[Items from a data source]
/-- A write is the first of the addresses, and what follows makes the others. -/
theorem writeThen (a : Word) (v : Byte) {k : State → Result}
    (hk : ∀ m, StoresInOrder (s.stored m a v) as (k (s.stored m a v))) :
    StoresInOrder s (a :: as) (writeThen s a v k) := by
  refine writeThen_ensures ((ensures_next _ _).mp (raise _)) fun u hu t ht => ?_
  obtain ⟨m, -, rfl⟩ := State.busWrite_eq_some hu
  obtain ⟨done, hpre, hout, hdone⟩ := hk m t ht
  refine ⟨a :: done, (List.prefix_cons_inj a).mpr hpre, ?_, fun hf => congrArg _ (hdone hf)⟩
  rw [hout]
  simp [State.stored]

theorem readR8Then (r : R8) {k : Byte → Result} (hk : ∀ v, StoresInOrder s as (k v)) :
    StoresInOrder s as (readR8Then r s k) :=
  readR8Then_ensures (fun _ => (ensures_next _ _).mp (raise _)) fun v _ => hk v

theorem writeR8Then (r : R8) (v : Byte) {k : State → Result} (hk : ∀ t, StoresInOrder t [] (k t)) :
    StoresInOrder s (R8stores r s) (writeR8Then r v s k) := by
  cases r
  case mhl => exact writeThen _ _ fun m => hk _
  all_goals exact hk _

/-- A push writes at `sp - 1` and then at `sp - 2` (40_source_named.md R86). -/
theorem push16Then (w : Word) {k : State → Result} (hk : ∀ t, StoresInOrder t [] (k t)) :
    StoresInOrder s (pushStores s) (push16Then w s k) := by
  have hsp : s.sp - 1 - 1 = s.sp - 2 := by rw [BitVec.sub_sub]; rfl
  rw [pushStores, ← hsp]
  exact writeThen (s := s.setSp _) _ _ fun _ => writeThen (s := State.setSp _ _) _ _ fun _ => hk _

theorem pop16Then {k : Word → State → Result} (hk : ∀ w t, StoresInOrder t [] (k w t)) :
    StoresInOrder s [] (pop16Then s k) :=
  readThen _ fun _ => readThen (s := s.setSp _) _ fun _ => hk _ _

theorem store (a : Word) (v : Byte) (k : Word) : StoresInOrder s [a] (store a v k s) :=
  writeThen _ _ fun _ => next rfl

theorem modifyR8 (op : Byte → Flags → Byte × Flags) (r : R8) :
    StoresInOrder s (R8stores r s) (modifyR8 op r s) :=
  readR8Then _ fun _ => writeR8Then _ _ fun _ => next rfl

theorem shiftR8 (op : Byte → Bool → Byte × Bool) (r : R8) :
    StoresInOrder s (R8stores r s) (shiftR8 op r s) :=
  readR8Then _ fun _ => writeR8Then (s := s.setFlags _) _ _ fun _ => next rfl

theorem updateR8 (op : Byte → Byte) (r : R8) : StoresInOrder s (R8stores r s) (updateR8 op r s) :=
  readR8Then _ fun _ => writeR8Then _ _ fun _ => next rfl

theorem callTo (target retAddr : Word) : StoresInOrder s (pushStores s) (callTo target retAddr s) :=
  push16Then _ fun _ => next rfl

theorem returnTo : StoresInOrder s [] (returnTo s) := pop16Then fun _ _ => next rfl
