-- ==== Sys2Proof/Machine/Selector.lean ====
section
/-!
DEFINITION. The Channel Selector: `BTNA`, `BTNB`, `DBT` (43_channel_selector.md).
-/

namespace Sys2Proof.Machine

/-- An edge on a button line: from `Idle` it starts a debounce and arms the timer (43_channel_selector.md R181, R182);
while `Debouncing` it changes nothing and emits nothing (R183). -/
def buttonEdge (line : Chan) (s : State) : State :=
  match s.debState with
  | .idle => emit .debStart { s with debCand := line, debState := .debouncing }
  | .debouncing => s

/-- The debounce timer fires: the candidate becomes the pending event (43_channel_selector.md R184); in `Idle` there is
no effect (R185). The line is not sampled: DESIGN CHOICE of the spec, D18; unsafe; assumption log 23. -/
def debounceExpiry (s : State) : State :=
  match s.debState with
  | .debouncing => { postSelection s.debCand s with debState := .idle }
  | .idle => s

/-- `BTNA`: edge on button line A (43_channel_selector.md R181, R183). -/
def execBtna (s : State) : Host.Outcome State Fault Refusal := .next (buttonEdge .A (beginStep s))

/-- `BTNB`: edge on button line B (43_channel_selector.md R182, R183). -/
def execBtnb (s : State) : Host.Outcome State Fault Refusal := .next (buttonEdge .B (beginStep s))

/-- `DBT`: the one-shot debounce timer fires (43_channel_selector.md R184, R185). -/
def execDbt (s : State) : Host.Outcome State Fault Refusal := .next (debounceExpiry (beginStep s))

end Sys2Proof.Machine
end

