-- ==== Sys2Proof/Machine/Script.lean ====
section
/-!
DEFINITION. Executions and event scripts: a list of events run in order (20_memory.md R75), the predicate `VALID` on
frames (30_encoding.md R95), the event script with its pseudo-operations, as data (30_encoding.md R111; assumption
log 27), and the recorded output pairs (44_display.md R211).
-/

namespace Sys2Proof.Machine

/-- The events in order, each one atomic step, up to the first that is refused (20_memory.md R75). -/
def runEvents : List Instr → State → Host.Outcome State Fault Refusal
  | [], s => .next s
  | i :: es, s =>
    match exec i s with
    | .next t => runEvents es t
    | .fault f => .fault f
    | .refused r => .refused r

/-- The output lists of a run, one after the other, up to the first event that is refused. -/
def runOutputs : List Instr → State → List OutputChange
  | [], _ => []
  | i :: es, s =>
    match exec i s with
    | .next t => t.outputs ++ runOutputs es t
    | .fault _ => []
    | .refused _ => []

/-- The byte an event carries, if it is an `RXB`. -/
def receivedByte : Instr → Option Byte
  | .rxb b => some b
  | .rst => none
  | .btna => none
  | .btnb => none
  | .dbt => none
  | .muxt => none
  | .fgf => none
  | .fgs => none

/-- The bytes that a list of events delivers to the receiver, in order. -/
def receivedBytes (es : List Instr) : List Byte := es.filterMap receivedByte

/-- A frame: 32 bytes, numbered in arrival order (30_encoding.md R90). -/
abbrev Frame := Vector Byte 32

/-- `VALID(f)` (30_encoding.md R95). -/
def validFrame (f : Frame) : Prop :=
  f[0] = 0x42#8 ∧ f[31] ≠ 0x00#8 ∧
    ((f.toList.take 30).map (fun b => b.toNat)).sum = 256 * f[29].toNat + f[30].toNat

/-- `FRAME b0 ... b31`: 32 `RXB` events (30_encoding.md R111). -/
def frameEvents (f : Frame) : List Instr := f.toList.map Instr.rxb

/-- The high byte of a reading (30_encoding.md R111). -/
def highByte (r : Reading) : Byte := r.extractLsb' 8 8

/-- The low byte of a reading (30_encoding.md R111). -/
def lowByte (r : Reading) : Byte := r.extractLsb' 0 8

/-- `S28` of a `VFRAME`: the sum of its bytes 0 to 28 (30_encoding.md R111). -/
def vframeSum (r1 r2 r3 : Reading) : Nat :=
  0x42 + (highByte r1).toNat + (lowByte r1).toNat + (highByte r2).toNat + (lowByte r2).toNat + (highByte r3).toNat +
    (lowByte r3).toNat

/-- The 32 bytes of `VFRAME r1 r2 r3` (30_encoding.md R111). -/
def vframe (r1 r2 r3 : Reading) : Frame :=
  #v[0x42#8, 0#8, 0#8, 0#8, 0#8, 0#8, 0#8, 0#8, 0#8, 0#8,
     highByte r1, lowByte r1, highByte r2, lowByte r2, highByte r3, lowByte r3,
     0#8, 0#8, 0#8, 0#8, 0#8, 0#8, 0#8, 0#8, 0#8, 0#8, 0#8, 0#8, 0#8,
     BitVec.ofNat 8 (vframeSum r1 r2 r3 / 255), BitVec.ofNat 8 (vframeSum r1 r2 r3 % 255), 0x01#8]

/-- `PASS`: one foreground pass (30_encoding.md R111). -/
def passEvents : List Instr := [.fgf, .fgs]

/-- A line of an event script (30_encoding.md R111): an event, or one of the three pseudo-operations. -/
inductive ScriptLine where
  | event (i : Instr)
  | frame (f : Frame)
  | vframe (r1 r2 r3 : Reading)
  | pass
deriving DecidableEq, Repr

/-- The events a line expands to (30_encoding.md R111). -/
def ScriptLine.events : ScriptLine → List Instr
  | .event i => [i]
  | .frame f => frameEvents f
  | .vframe r1 r2 r3 => frameEvents (Machine.vframe r1 r2 r3)
  | .pass => passEvents

/-- A script is assembled to a list of event words (30_encoding.md R111). -/
def assemble (lines : List ScriptLine) : List EventWord := (lines.flatMap ScriptLine.events).map encode

/-- A pair `(digit_en, seg_bcd)` after one more output change (44_display.md R211). -/
def pairAfter (p : BitVec 2 × Bcd) : OutputChange → BitVec 2 × Bcd
  | .leds _ _ => p
  | .digitEn v => (v, p.2)
  | .segBcd v => (p.1, v)
  | .debStart => p

/-- The pairs `(digit_en, seg_bcd)`: the one before, then one after each output change (44_display.md R211). -/
def recordedPairs : BitVec 2 × Bcd → List OutputChange → List (BitVec 2 × Bcd)
  | p, [] => [p]
  | p, o :: os => p :: recordedPairs (pairAfter p o) os

end Sys2Proof.Machine
end

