-- ==== Sys2Proof/Laws/Steps.lean ====
section
/-!
SUPPORT. What each shared operation can do, said once: the cases of `RXB` after its store, of a button edge, of the
debounce expiry, of the two foreground steps, of the indicator and of the tick, and what a fetch can answer.
-/

namespace Sys2Proof.Machine

/-- After its store, at index `p`, `RXB` desynchronises, completes a frame with or without a match, or is done
(40_frame_receiver.md R120). -/
theorem examineFrame_cases (p : BitVec 5) (s : State) :
    (s.fb 0 ≠ 0x42#8 ∧ examineFrame p s = desync s) ∨
    (s.fb 0 = 0x42#8 ∧ p = 31#5 ∧ s.fb 31 ≠ 0x00#8 ∧ checksumOk s = true ∧
      examineFrame p s = closeFrame (publishReadings (frameReadings s) s)) ∨
    (s.fb 0 = 0x42#8 ∧ p = 31#5 ∧ s.fb 31 ≠ 0x00#8 ∧ checksumOk s = false ∧ examineFrame p s = closeFrame s) ∨
    (s.fb 0 = 0x42#8 ∧ (p = 31#5 → s.fb 31 = 0x00#8) ∧ examineFrame p s = s) := by
  have hp : p.toNat = 31 ↔ p = 31#5 := by rw [← BitVec.toNat_inj]; rfl
  by_cases h0 : s.fb 0 = 0x42#8
  · by_cases h31 : p = 31#5 ∧ s.fb 31 ≠ 0x00#8
    · cases hc : checksumOk s
      · exact .inr (.inr (.inl ⟨h0, h31.1, h31.2, rfl, by simp [examineFrame, completeFrame, h0, h31, hc]⟩))
      · exact .inr (.inl ⟨h0, h31.1, h31.2, rfl, by simp [examineFrame, completeFrame, h0, h31, hc]⟩)
    · refine .inr (.inr (.inr ⟨h0, fun h => by_contra fun hn => h31 ⟨h, hn⟩, ?_⟩))
      simp only [examineFrame, Config.startPos, Config.startMarker, Config.sentPos, h0, hp, h31, ne_eq, not_true_eq_false,
        if_false]
  · exact .inl ⟨h0, by simp [examineFrame, h0]⟩

/-- A byte after the store of `RXB` (40_frame_receiver.md R121). -/
theorem fb_storeByte (b : Byte) (s : State) (a : Nat) :
    (storeByte b s).fb a = if a = s.rxPos.toNat then b else s.fb a := fb_setFb s s.rxPos.toNat a b

@[simp] theorem fb_desync (s : State) (a : Nat) : (desync s).fb a = 0x00#8 := rfl

/-- A byte after a frame is closed (40_frame_receiver.md R125). -/
theorem fb_closeFrame (s : State) (a : Nat) :
    (closeFrame s).fb a = if a = 0 ∨ a = 31 then 0x00#8 else s.fb a := by
  have h : (closeFrame s).fb a = ((s.setFb 0 0x00#8).setFb 31 0x00#8).fb a := rfl
  rw [h, fb_setFb, fb_setFb]
  split_ifs <;> simp_all

@[simp] theorem fb_publishReadings (r : PerChannel Reading) (s : State) (a : Nat) :
    (publishReadings r s).fb a = s.fb a := rfl

@[simp] theorem fb_beginStep (s : State) (a : Nat) : (beginStep s).fb a = s.fb a := rfl

/-- An edge in `Idle` (43_channel_selector.md R181, R182). -/
theorem buttonEdge_idle (line : Chan) {s : State} (h : s.debState = .idle) :
    buttonEdge line s = emit .debStart { s with debCand := line, debState := .debouncing } := by
  simp [buttonEdge, h]

/-- An edge in `Debouncing` (43_channel_selector.md R183). -/
theorem buttonEdge_debouncing (line : Chan) {s : State} (h : s.debState = .debouncing) : buttonEdge line s = s := by
  simp [buttonEdge, h]

/-- The expiry in `Debouncing` (43_channel_selector.md R184). -/
theorem debounceExpiry_debouncing {s : State} (h : s.debState = .debouncing) :
    debounceExpiry s = { s with debState := .idle, selEvent := s.debCand, selPending := true } := by
  simp [debounceExpiry, h, postSelection]

/-- The expiry in `Idle` (43_channel_selector.md R185). -/
theorem debounceExpiry_idle {s : State} (h : s.debState = .idle) : debounceExpiry s = s := by
  simp [debounceExpiry, h]

/-- Both lines, from the average alone (42_threshold_indicator.md R170, R172). -/
theorem driveIndicator_threshold (a : Reading) (s : State) :
    driveIndicator (threshold a) s = emit (.leds (decide (a.toNat ≤ 50)) (decide (50 < a.toNat))) s := by
  unfold threshold
  by_cases h : 50 < a.toNat
  · simp [driveIndicator, h, Nat.not_le.2 h]
  · simp [driveIndicator, h, Nat.le_of_not_lt h]

/-- `REFRESH` (44_display.md R205), all its writes. -/
theorem refresh_eq (s : State) :
    refresh s = { s with
      digTens := BitVec.ofNat 4 (min (selectedAverage s).toNat 99 / 10)
      digUnits := BitVec.ofNat 4 (min (selectedAverage s).toNat 99 % 10)
      ledSafe := decide ((selectedAverage s).toNat ≤ 50)
      ledUnsafe := decide (50 < (selectedAverage s).toNat)
      outputs := s.outputs ++
        [.leds (decide ((selectedAverage s).toNat ≤ 50)) (decide (50 < (selectedAverage s).toNat))] } := by
  rw [refresh, driveIndicator_threshold]
  rfl

/-- The tick from each position (44_display.md R210). -/
theorem execMuxt_eq (s : State) :
    (s.muxIdx = 0#1 ∧
      execMuxt s = .next { s with muxIdx := 1#1, segBcd := s.digUnits, digitEn := 0b10#2,
                                  outputs := [.digitEn 0b00#2, .segBcd s.digUnits, .digitEn 0b10#2] }) ∨
    (s.muxIdx = 1#1 ∧
      execMuxt s = .next { s with muxIdx := 0#1, segBcd := s.digTens, digitEn := 0b01#2,
                                  outputs := [.digitEn 0b00#2, .segBcd s.digTens, .digitEn 0b01#2] }) := by
  have h : s.muxIdx = 0#1 ∨ s.muxIdx = 1#1 := by generalize s.muxIdx = x; revert x; decide
  rcases h with h | h
  · exact .inl ⟨h, by simp [execMuxt, renderPosition, toggleIndex, beginStep, emit, OutputChange.drive, positionEnable,
      positionDigit, h]⟩
  · exact .inr ⟨h, by simp [execMuxt, renderPosition, toggleIndex, beginStep, emit, OutputChange.drive, positionEnable,
      positionDigit, h]⟩

/-- `RST`, all its writes (70_reset_and_hazards.md R280). -/
theorem execRst_eq (s : State) :
    execRst s = .next { State.reset with schedule := s.schedule, arrivals := s.arrivals,
                                         outputs := [.leds false false, .digitEn 0b00#2, .segBcd 0#4] } := rfl

/-- If `FGF` answers a next state, it was enabled, and this is the state (45_foreground.md R228). -/
theorem execFgf_next {s t : State} (h : execFgf s = .next t) :
    s.fgPhase = 0#1 ∧
      ((s.frameReady = true ∧
          t = { recordFrame s.frameRd s with frameReady := false, fgPhase := 1#1, outputs := [] }) ∨
        (s.frameReady = false ∧ t = { s with fgPhase := 1#1, outputs := [] })) := by
  unfold execFgf at h
  split at h
  · next hp =>
    refine ⟨hp, ?_⟩
    cases hr : s.frameReady
    · exact .inr ⟨rfl, by simpa [consumeFrame, beginStep, hr] using h.symm⟩
    · refine .inl ⟨rfl, ?_⟩
      have hb : (beginStep s).frameReady = true := hr
      rw [consumeFrame, if_pos hb] at h
      injection h with h
      exact h.symm
  · cases h

/-- If `FGS` answers a next state, it was enabled, and this is the state (45_foreground.md R230). -/
theorem execFgs_next {s t : State} (h : execFgs s = .next t) :
    s.fgPhase = 1#1 ∧ t = { refresh (consumeSelection (beginStep s)) with fgPhase := 0#1 } := by
  unfold execFgs at h
  split at h
  · next hp => exact ⟨hp, by injection h with h; exact h.symm⟩
  · cases h

/-- The state in which `REFRESH` runs (45_foreground.md R230). -/
theorem consumeSelection_eq (s : State) :
    consumeSelection s =
      { s with selection := if s.selPending = true then s.selEvent else s.selection, selPending := false } := by
  cases s with
  | mk rxBuf rxPos frameReady frameRd hist histPos avg debState debCand selPending =>
    cases selPending <;> rfl

/-- The event of a step with nothing scheduled: an arrival of an agent that is not the foreground, or the foreground's
own next step (00_scope.md R9, 45_foreground.md R226). -/
theorem unscheduledEvent_cases (s : State) :
    (Config.arrival s.arrivals = some (unscheduledEvent s) ∧ (unscheduledEvent s).agent ≠ .foreground) ∨
      ((∀ j, Config.arrival s.arrivals = some j → j.agent = .foreground) ∧ unscheduledEvent s = foregroundTurn s) := by
  unfold unscheduledEvent nextArrival
  cases h : Config.arrival s.arrivals with
  | none => exact .inr ⟨by simp, rfl⟩
  | some j =>
    by_cases hj : j.agent = .foreground
    · exact .inr ⟨fun k hk => Option.some.inj hk ▸ hj, by simp [Option.filter, hj]⟩
    · exact .inl (by simp [Option.filter, hj])

/-- What a fetch answers: the next scheduled word's event, or the event of a step with nothing scheduled. -/
theorem fetch_ok {s u : State} {i : Instr} (h : fetch s = .ok (i, u)) :
    (s.schedule = [] ∧ i = unscheduledEvent s ∧ u = { s with arrivals := s.arrivals + 1 }) ∨
      ∃ w rest, s.schedule = w :: rest ∧ decode w = .ok i ∧ u = { s with schedule := rest } := by
  unfold fetch at h
  split at h
  · next hs => injection h with h; injection h with h1 h2; exact .inl ⟨hs, h1.symm, h2.symm⟩
  · next w rest hs =>
    split at h
    · next j hj => injection h with h; injection h with h1 h2; exact .inr ⟨w, rest, hs, h1 ▸ hj, h2.symm⟩
    · cases h

/-- A step with nothing scheduled. -/
theorem step_unscheduled {s : State} (h : s.schedule = []) :
    step s = exec (unscheduledEvent s) { s with arrivals := s.arrivals + 1 } := by
  cases s
  cases h
  rfl

/-- If a step answers a next state, it ran the fetched event. -/
theorem step_next {s t : State} (h : step s = .next t) :
    ∃ i u, fetch s = .ok (i, u) ∧ exec i u = .next t := by
  unfold step at h
  split at h
  · next i u hf => exact ⟨i, u, hf, h⟩
  · cases h

/-- A run of a list that is split in two. -/
theorem runEvents_append (es fs : List Instr) (s : State) :
    runEvents (es ++ fs) s =
      match runEvents es s with
      | .next t => runEvents fs t
      | .fault f => .fault f
      | .refused r => .refused r := by
  induction es generalizing s with
  | nil => rfl
  | cons i es ih =>
    simp only [List.cons_append, runEvents]
    cases exec i s with
    | next t => exact ih t
    | fault f => rfl
    | refused r => rfl

/-- If a run answers a next state, so did its first event, and the rest of the run from there. -/
theorem runEvents_cons_next {i : Instr} {es : List Instr} {s t : State} (h : runEvents (i :: es) s = .next t) :
    ∃ u, exec i s = .next u ∧ runEvents es u = .next t := by
  simp only [runEvents] at h
  split at h
  · next u hu => exact ⟨u, hu, h⟩
  · cases h
  · cases h

/-- The interrupt events run in every state, and so does any list of them (30_encoding.md R103). -/
theorem runEvents_interrupts {es : List Instr} (h : ∀ i ∈ es, i ≠ .fgf ∧ i ≠ .fgs) (s : State) :
    ∃ t, runEvents es s = .next t := by
  induction es generalizing s with
  | nil => exact ⟨s, rfl⟩
  | cons i es ih =>
    obtain ⟨u, hu⟩ : ∃ u, exec i s = .next u := by
      have hi := h i List.mem_cons_self
      cases i with
      | fgf => exact absurd rfl hi.1
      | fgs => exact absurd rfl hi.2
      | _ => exact ⟨_, rfl⟩
    obtain ⟨t, ht⟩ := ih (fun j hj => h j (List.mem_cons_of_mem _ hj)) u
    exact ⟨t, by rw [runEvents, hu]; exact ht⟩

end Sys2Proof.Machine
end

» Activity
Find every line in the records that has the word "Outcome". Then report the count alone.

» Solution to this task
4